* WHAT YOU SHOULD DO: Check every line of the entries below for the word "integer", and copy the ones that have it.

* DATA FOR REVIEW:

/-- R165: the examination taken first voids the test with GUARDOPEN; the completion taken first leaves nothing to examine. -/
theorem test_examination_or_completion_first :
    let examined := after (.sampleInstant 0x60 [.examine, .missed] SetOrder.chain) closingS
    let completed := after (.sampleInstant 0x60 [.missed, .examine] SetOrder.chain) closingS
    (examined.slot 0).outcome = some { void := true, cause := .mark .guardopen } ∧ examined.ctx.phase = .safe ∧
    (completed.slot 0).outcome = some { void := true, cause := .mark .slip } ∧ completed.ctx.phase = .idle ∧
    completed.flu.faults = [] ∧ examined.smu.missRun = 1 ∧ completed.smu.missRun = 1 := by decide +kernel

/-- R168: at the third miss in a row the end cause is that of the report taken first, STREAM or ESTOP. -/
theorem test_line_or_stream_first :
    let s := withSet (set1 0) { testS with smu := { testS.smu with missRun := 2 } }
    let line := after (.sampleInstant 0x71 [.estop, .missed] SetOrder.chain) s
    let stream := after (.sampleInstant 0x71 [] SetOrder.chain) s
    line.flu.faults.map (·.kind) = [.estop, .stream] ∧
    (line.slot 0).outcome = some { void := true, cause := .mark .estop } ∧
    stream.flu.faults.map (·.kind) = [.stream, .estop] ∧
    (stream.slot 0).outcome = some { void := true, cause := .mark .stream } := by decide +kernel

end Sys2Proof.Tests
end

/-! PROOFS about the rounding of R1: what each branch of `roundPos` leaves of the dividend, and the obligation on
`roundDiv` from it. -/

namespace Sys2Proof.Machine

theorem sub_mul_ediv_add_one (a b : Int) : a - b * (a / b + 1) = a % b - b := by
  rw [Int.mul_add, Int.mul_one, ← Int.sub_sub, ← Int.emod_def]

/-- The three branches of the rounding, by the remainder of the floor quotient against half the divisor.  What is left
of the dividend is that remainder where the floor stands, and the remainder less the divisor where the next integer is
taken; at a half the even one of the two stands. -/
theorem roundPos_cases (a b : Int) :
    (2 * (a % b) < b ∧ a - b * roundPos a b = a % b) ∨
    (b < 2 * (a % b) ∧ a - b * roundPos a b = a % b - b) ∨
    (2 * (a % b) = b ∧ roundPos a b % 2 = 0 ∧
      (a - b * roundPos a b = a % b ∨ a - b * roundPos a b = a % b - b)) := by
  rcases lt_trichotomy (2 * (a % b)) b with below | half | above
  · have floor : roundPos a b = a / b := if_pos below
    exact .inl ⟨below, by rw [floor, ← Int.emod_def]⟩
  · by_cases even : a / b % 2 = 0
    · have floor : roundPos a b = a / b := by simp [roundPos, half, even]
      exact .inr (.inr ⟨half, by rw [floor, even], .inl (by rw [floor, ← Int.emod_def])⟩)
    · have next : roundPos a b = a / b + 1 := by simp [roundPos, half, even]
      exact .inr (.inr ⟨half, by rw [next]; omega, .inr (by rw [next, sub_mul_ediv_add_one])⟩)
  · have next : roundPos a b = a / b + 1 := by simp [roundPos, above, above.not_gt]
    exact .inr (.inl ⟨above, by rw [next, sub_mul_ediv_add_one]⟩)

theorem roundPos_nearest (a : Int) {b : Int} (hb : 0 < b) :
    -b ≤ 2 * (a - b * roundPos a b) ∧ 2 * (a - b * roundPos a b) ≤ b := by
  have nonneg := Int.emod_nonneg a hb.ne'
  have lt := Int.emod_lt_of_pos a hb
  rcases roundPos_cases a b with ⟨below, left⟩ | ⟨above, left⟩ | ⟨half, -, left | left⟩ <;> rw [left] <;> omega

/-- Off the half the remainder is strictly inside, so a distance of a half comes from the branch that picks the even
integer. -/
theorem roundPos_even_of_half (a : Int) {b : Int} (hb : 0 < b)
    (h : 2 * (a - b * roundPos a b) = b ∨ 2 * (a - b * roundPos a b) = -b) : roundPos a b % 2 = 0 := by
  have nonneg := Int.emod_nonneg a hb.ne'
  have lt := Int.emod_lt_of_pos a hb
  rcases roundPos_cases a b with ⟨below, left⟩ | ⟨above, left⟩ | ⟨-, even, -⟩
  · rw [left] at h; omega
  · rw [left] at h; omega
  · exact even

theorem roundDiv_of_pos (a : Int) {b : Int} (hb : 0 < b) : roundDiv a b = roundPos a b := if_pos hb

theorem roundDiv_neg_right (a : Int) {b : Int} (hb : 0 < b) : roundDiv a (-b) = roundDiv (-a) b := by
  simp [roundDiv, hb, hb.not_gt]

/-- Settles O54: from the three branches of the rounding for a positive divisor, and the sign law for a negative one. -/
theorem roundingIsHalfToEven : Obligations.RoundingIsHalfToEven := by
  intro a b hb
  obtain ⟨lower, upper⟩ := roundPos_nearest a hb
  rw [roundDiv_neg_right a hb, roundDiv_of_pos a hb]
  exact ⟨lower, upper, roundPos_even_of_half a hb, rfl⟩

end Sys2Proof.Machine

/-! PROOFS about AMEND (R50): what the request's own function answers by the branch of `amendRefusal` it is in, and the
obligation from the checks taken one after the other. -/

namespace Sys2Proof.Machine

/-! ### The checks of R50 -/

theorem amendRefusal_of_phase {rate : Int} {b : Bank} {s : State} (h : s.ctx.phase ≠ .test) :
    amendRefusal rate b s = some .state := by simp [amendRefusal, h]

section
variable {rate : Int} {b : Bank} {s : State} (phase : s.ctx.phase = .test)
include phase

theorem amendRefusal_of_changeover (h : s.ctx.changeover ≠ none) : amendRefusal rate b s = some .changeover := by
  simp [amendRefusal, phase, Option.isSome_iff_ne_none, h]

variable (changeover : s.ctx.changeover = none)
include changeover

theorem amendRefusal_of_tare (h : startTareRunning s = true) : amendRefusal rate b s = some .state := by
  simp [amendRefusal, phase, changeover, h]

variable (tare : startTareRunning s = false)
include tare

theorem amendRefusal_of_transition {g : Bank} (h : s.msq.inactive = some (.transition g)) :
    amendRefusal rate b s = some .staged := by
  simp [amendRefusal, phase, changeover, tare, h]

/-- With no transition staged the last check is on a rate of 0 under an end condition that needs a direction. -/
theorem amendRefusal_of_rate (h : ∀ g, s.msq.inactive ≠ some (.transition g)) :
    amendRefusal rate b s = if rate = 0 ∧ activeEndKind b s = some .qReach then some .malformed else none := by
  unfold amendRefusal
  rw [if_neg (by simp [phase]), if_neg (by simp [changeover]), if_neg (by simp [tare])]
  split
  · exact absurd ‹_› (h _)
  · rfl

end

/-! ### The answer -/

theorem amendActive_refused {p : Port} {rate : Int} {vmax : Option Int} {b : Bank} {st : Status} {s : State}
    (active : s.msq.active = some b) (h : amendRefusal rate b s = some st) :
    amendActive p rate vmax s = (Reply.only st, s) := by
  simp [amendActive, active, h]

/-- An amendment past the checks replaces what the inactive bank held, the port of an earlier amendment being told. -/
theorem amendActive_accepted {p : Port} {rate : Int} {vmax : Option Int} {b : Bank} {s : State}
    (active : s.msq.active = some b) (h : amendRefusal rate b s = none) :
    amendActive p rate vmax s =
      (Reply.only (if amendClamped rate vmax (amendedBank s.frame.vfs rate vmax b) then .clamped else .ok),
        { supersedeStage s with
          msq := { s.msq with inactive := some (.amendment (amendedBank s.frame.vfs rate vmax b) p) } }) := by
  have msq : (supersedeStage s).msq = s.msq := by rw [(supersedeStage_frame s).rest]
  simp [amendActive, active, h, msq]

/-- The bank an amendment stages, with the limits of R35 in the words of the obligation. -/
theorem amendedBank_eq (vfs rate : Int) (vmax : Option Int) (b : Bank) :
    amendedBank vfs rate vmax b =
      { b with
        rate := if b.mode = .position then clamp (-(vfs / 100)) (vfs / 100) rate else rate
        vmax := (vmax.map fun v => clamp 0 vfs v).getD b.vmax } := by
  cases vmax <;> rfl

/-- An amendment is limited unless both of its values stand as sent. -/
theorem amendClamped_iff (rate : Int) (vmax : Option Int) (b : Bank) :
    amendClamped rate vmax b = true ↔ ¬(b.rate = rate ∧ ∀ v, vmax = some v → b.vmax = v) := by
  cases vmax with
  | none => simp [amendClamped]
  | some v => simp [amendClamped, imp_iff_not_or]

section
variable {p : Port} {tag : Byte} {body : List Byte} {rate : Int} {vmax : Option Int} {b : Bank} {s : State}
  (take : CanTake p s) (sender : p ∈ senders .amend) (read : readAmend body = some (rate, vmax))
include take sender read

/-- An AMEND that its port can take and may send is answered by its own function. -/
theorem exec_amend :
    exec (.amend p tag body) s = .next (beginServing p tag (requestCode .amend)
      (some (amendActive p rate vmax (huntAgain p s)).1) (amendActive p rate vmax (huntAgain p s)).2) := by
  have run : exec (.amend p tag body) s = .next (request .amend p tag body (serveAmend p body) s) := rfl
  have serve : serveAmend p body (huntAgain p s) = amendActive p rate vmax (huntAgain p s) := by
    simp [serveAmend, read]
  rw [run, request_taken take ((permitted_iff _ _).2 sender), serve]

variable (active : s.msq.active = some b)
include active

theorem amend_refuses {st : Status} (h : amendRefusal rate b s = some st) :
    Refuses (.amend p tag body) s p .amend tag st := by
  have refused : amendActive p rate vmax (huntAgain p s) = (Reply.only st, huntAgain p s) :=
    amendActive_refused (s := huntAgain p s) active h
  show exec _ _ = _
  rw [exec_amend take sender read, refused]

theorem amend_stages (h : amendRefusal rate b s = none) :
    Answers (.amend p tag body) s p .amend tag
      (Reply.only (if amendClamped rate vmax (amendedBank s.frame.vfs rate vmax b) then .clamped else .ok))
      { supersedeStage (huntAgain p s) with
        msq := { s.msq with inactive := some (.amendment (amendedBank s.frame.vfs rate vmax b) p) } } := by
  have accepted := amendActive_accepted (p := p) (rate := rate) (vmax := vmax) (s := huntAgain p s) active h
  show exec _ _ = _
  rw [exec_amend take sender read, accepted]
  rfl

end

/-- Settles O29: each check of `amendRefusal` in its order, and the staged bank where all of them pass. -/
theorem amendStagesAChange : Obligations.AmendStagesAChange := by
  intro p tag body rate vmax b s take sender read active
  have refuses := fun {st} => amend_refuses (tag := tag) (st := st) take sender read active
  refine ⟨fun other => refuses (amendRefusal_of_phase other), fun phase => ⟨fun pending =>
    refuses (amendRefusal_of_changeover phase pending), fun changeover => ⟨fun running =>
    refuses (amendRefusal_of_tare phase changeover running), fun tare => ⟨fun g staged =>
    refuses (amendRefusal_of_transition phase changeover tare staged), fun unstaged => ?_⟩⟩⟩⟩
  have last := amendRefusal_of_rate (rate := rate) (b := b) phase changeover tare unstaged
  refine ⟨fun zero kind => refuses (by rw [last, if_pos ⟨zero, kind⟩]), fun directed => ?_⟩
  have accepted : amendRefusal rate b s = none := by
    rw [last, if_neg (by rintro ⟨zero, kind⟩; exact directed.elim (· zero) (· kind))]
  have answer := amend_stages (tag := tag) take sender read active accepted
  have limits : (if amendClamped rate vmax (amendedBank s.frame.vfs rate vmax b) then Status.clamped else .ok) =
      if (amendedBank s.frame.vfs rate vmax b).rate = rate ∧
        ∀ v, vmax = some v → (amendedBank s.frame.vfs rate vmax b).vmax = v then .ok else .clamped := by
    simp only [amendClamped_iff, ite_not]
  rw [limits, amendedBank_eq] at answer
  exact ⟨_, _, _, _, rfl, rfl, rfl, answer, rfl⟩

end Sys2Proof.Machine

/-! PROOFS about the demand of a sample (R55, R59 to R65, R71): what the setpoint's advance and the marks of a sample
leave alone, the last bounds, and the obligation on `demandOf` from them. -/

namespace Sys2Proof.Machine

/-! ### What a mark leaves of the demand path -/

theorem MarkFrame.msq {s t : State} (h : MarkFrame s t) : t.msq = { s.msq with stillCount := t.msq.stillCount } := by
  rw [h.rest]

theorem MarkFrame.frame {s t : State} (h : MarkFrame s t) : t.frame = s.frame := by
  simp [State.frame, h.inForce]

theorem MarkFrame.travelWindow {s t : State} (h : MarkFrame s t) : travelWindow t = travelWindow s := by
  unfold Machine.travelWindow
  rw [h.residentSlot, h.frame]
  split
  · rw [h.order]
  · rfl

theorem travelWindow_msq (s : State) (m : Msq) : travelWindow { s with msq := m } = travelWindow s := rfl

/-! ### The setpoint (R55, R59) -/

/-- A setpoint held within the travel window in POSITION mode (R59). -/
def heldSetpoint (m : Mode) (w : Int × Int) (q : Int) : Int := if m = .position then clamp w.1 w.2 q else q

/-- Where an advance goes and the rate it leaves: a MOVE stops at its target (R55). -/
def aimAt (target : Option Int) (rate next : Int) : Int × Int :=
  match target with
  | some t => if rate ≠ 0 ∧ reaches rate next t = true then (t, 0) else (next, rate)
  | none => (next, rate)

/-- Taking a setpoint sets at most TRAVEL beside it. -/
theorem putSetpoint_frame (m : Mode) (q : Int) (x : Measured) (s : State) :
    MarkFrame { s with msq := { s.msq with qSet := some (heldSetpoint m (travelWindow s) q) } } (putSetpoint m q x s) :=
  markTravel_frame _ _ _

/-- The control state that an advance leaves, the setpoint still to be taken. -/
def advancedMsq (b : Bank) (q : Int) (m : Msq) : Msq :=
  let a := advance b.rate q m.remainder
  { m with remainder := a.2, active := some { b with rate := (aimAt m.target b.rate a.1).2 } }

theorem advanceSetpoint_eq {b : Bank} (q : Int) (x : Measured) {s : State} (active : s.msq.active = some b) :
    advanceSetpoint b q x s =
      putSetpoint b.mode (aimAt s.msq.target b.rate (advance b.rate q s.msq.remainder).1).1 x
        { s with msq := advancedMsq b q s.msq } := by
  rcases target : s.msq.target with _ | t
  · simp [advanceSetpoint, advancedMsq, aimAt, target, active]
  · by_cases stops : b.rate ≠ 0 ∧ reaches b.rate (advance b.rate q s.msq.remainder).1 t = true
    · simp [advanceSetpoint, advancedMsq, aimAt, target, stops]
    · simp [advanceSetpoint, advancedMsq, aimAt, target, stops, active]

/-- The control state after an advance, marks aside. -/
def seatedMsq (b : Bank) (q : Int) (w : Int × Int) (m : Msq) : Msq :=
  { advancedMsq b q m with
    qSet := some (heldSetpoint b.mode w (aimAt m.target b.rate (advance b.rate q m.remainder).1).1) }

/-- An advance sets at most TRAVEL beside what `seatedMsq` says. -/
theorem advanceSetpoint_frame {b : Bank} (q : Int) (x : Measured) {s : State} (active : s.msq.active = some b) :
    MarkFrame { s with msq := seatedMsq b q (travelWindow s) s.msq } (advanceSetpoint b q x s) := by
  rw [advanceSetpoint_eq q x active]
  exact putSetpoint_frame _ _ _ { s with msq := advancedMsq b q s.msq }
* * *
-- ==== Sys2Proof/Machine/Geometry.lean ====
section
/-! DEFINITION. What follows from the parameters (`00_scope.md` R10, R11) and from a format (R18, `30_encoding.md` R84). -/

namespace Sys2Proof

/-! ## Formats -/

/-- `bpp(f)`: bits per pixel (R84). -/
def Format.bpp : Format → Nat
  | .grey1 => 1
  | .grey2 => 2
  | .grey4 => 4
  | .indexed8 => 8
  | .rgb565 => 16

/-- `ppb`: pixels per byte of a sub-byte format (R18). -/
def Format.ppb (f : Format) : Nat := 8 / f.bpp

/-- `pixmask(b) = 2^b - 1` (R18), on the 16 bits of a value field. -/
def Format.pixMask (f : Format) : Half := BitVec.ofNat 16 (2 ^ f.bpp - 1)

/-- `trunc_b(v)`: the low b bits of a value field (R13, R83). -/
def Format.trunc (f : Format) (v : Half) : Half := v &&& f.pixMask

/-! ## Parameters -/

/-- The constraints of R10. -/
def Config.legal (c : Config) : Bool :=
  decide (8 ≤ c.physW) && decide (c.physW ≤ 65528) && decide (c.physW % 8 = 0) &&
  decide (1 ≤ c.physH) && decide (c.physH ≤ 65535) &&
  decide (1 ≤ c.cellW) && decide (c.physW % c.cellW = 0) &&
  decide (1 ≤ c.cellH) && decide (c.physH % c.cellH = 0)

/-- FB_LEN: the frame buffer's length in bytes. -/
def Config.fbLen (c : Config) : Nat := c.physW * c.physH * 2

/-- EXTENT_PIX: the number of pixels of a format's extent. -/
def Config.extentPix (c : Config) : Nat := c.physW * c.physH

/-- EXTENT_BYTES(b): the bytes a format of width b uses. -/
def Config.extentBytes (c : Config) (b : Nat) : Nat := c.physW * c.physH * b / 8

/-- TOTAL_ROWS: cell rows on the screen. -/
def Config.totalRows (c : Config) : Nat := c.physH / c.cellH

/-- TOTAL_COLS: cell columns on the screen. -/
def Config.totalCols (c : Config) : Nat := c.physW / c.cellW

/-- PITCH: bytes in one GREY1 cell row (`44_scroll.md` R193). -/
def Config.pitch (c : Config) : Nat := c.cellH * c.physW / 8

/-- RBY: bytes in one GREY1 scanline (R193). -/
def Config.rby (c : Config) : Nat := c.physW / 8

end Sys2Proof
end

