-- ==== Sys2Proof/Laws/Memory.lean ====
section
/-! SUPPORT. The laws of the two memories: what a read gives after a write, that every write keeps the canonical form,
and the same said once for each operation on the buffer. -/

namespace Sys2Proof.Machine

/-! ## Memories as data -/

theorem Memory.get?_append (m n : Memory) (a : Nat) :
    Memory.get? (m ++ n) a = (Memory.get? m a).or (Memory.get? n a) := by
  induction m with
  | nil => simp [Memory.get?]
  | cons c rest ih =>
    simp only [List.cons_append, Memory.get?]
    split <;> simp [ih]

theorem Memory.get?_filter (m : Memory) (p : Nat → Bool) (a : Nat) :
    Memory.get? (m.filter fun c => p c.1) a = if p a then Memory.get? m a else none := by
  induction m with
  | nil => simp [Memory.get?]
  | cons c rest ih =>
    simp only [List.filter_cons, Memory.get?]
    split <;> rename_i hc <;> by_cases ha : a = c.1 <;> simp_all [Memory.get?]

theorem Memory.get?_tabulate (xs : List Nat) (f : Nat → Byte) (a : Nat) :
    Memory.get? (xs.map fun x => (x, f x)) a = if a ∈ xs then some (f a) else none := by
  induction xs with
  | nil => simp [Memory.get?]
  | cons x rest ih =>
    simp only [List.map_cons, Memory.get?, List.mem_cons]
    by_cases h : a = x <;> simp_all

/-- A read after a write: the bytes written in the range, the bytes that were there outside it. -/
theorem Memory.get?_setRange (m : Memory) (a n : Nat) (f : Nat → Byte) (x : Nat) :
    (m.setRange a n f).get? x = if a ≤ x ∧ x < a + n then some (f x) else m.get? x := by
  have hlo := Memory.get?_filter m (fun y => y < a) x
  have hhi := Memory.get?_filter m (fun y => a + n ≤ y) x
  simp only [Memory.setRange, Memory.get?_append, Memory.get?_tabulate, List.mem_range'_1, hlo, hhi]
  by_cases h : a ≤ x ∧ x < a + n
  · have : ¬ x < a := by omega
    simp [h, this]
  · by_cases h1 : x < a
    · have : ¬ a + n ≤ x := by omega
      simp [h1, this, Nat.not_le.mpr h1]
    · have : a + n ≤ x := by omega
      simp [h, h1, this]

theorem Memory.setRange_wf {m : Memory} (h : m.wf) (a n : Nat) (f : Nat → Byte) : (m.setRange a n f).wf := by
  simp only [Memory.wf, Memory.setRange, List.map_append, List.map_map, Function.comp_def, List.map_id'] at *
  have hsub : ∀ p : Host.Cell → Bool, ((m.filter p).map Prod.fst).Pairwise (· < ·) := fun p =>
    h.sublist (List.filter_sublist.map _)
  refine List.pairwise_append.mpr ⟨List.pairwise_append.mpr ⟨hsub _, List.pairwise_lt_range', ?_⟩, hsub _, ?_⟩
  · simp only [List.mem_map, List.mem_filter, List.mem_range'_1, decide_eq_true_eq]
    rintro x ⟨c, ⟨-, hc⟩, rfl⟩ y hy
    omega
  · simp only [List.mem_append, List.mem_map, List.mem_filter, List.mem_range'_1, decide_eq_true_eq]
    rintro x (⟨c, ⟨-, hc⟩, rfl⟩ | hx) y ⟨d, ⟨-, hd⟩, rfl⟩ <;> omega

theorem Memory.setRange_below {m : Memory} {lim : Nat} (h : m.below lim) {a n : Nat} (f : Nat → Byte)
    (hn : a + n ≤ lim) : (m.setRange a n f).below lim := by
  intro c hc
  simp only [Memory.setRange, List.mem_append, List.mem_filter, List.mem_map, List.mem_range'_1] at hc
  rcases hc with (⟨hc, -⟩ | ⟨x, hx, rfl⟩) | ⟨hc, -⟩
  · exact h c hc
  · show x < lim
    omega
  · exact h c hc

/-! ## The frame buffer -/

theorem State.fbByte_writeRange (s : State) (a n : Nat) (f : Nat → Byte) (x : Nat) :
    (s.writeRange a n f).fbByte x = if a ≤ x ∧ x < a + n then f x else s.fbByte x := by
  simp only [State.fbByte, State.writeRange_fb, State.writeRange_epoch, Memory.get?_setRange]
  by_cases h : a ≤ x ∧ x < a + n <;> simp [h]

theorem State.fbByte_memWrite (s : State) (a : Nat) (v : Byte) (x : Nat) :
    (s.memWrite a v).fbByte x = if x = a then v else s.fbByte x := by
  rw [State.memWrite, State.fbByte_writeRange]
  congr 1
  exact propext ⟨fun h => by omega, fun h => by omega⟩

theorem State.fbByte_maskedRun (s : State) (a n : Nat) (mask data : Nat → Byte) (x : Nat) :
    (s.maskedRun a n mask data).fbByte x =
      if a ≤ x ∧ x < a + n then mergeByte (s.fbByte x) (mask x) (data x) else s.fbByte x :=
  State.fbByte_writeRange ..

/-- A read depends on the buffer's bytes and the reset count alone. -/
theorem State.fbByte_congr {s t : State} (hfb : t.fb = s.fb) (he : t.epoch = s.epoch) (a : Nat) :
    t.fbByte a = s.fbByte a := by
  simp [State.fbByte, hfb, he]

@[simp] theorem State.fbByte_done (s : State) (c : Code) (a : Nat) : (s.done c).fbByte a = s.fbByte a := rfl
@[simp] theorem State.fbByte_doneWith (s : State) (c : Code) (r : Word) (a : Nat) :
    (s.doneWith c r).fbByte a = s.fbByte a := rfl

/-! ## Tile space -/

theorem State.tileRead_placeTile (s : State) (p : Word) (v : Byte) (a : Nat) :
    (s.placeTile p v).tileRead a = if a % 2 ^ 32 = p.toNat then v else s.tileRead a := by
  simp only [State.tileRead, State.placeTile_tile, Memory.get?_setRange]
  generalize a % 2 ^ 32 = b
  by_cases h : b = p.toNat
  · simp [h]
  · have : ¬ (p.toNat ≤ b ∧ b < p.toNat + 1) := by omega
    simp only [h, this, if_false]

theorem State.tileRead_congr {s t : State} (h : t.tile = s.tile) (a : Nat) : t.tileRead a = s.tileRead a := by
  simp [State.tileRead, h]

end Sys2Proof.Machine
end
* * *
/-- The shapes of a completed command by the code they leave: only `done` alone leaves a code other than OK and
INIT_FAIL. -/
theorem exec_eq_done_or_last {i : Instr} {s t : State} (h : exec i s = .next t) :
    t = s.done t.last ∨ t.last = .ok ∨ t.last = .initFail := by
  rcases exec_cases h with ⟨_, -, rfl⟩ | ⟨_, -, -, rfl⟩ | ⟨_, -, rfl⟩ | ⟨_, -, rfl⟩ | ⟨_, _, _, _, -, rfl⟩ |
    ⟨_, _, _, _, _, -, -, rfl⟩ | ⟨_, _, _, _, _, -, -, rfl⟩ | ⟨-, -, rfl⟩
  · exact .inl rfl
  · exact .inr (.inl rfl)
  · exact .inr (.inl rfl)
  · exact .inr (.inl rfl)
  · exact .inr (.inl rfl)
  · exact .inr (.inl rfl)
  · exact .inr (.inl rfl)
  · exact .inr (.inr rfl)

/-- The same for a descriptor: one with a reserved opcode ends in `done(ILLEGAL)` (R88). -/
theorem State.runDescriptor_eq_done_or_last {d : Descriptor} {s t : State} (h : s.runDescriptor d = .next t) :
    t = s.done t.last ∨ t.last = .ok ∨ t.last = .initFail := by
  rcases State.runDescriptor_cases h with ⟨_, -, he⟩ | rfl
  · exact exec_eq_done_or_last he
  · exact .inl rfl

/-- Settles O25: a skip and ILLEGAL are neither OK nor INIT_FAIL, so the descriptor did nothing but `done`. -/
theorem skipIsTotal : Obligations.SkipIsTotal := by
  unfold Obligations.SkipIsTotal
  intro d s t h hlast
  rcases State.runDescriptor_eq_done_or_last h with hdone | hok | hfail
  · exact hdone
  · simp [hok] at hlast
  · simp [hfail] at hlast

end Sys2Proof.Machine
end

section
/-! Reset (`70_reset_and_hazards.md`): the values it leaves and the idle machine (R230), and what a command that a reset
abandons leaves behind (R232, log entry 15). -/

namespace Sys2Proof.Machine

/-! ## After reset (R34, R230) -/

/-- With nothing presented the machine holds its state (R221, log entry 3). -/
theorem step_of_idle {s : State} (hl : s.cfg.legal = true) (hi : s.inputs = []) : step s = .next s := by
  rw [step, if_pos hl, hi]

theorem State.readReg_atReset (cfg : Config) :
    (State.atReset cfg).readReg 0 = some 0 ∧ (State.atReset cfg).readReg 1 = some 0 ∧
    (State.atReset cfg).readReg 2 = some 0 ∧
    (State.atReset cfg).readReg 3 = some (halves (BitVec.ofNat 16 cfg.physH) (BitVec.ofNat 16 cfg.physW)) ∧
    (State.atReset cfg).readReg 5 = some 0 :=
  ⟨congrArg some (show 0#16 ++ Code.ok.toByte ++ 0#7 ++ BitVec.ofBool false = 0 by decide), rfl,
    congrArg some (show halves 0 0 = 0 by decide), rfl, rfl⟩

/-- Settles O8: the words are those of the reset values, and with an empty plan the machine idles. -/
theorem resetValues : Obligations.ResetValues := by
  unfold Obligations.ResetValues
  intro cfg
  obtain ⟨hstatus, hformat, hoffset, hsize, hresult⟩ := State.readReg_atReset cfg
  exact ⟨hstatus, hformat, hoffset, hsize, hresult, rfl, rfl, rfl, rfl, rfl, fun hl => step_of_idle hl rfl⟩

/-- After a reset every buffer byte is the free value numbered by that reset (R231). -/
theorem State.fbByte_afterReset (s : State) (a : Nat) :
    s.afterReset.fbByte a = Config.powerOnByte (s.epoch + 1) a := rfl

* REPLY TO THE TASK:
of the dividend is that remainder where the floor stands, and the remainder less the divisor where the next integer is
integer. -/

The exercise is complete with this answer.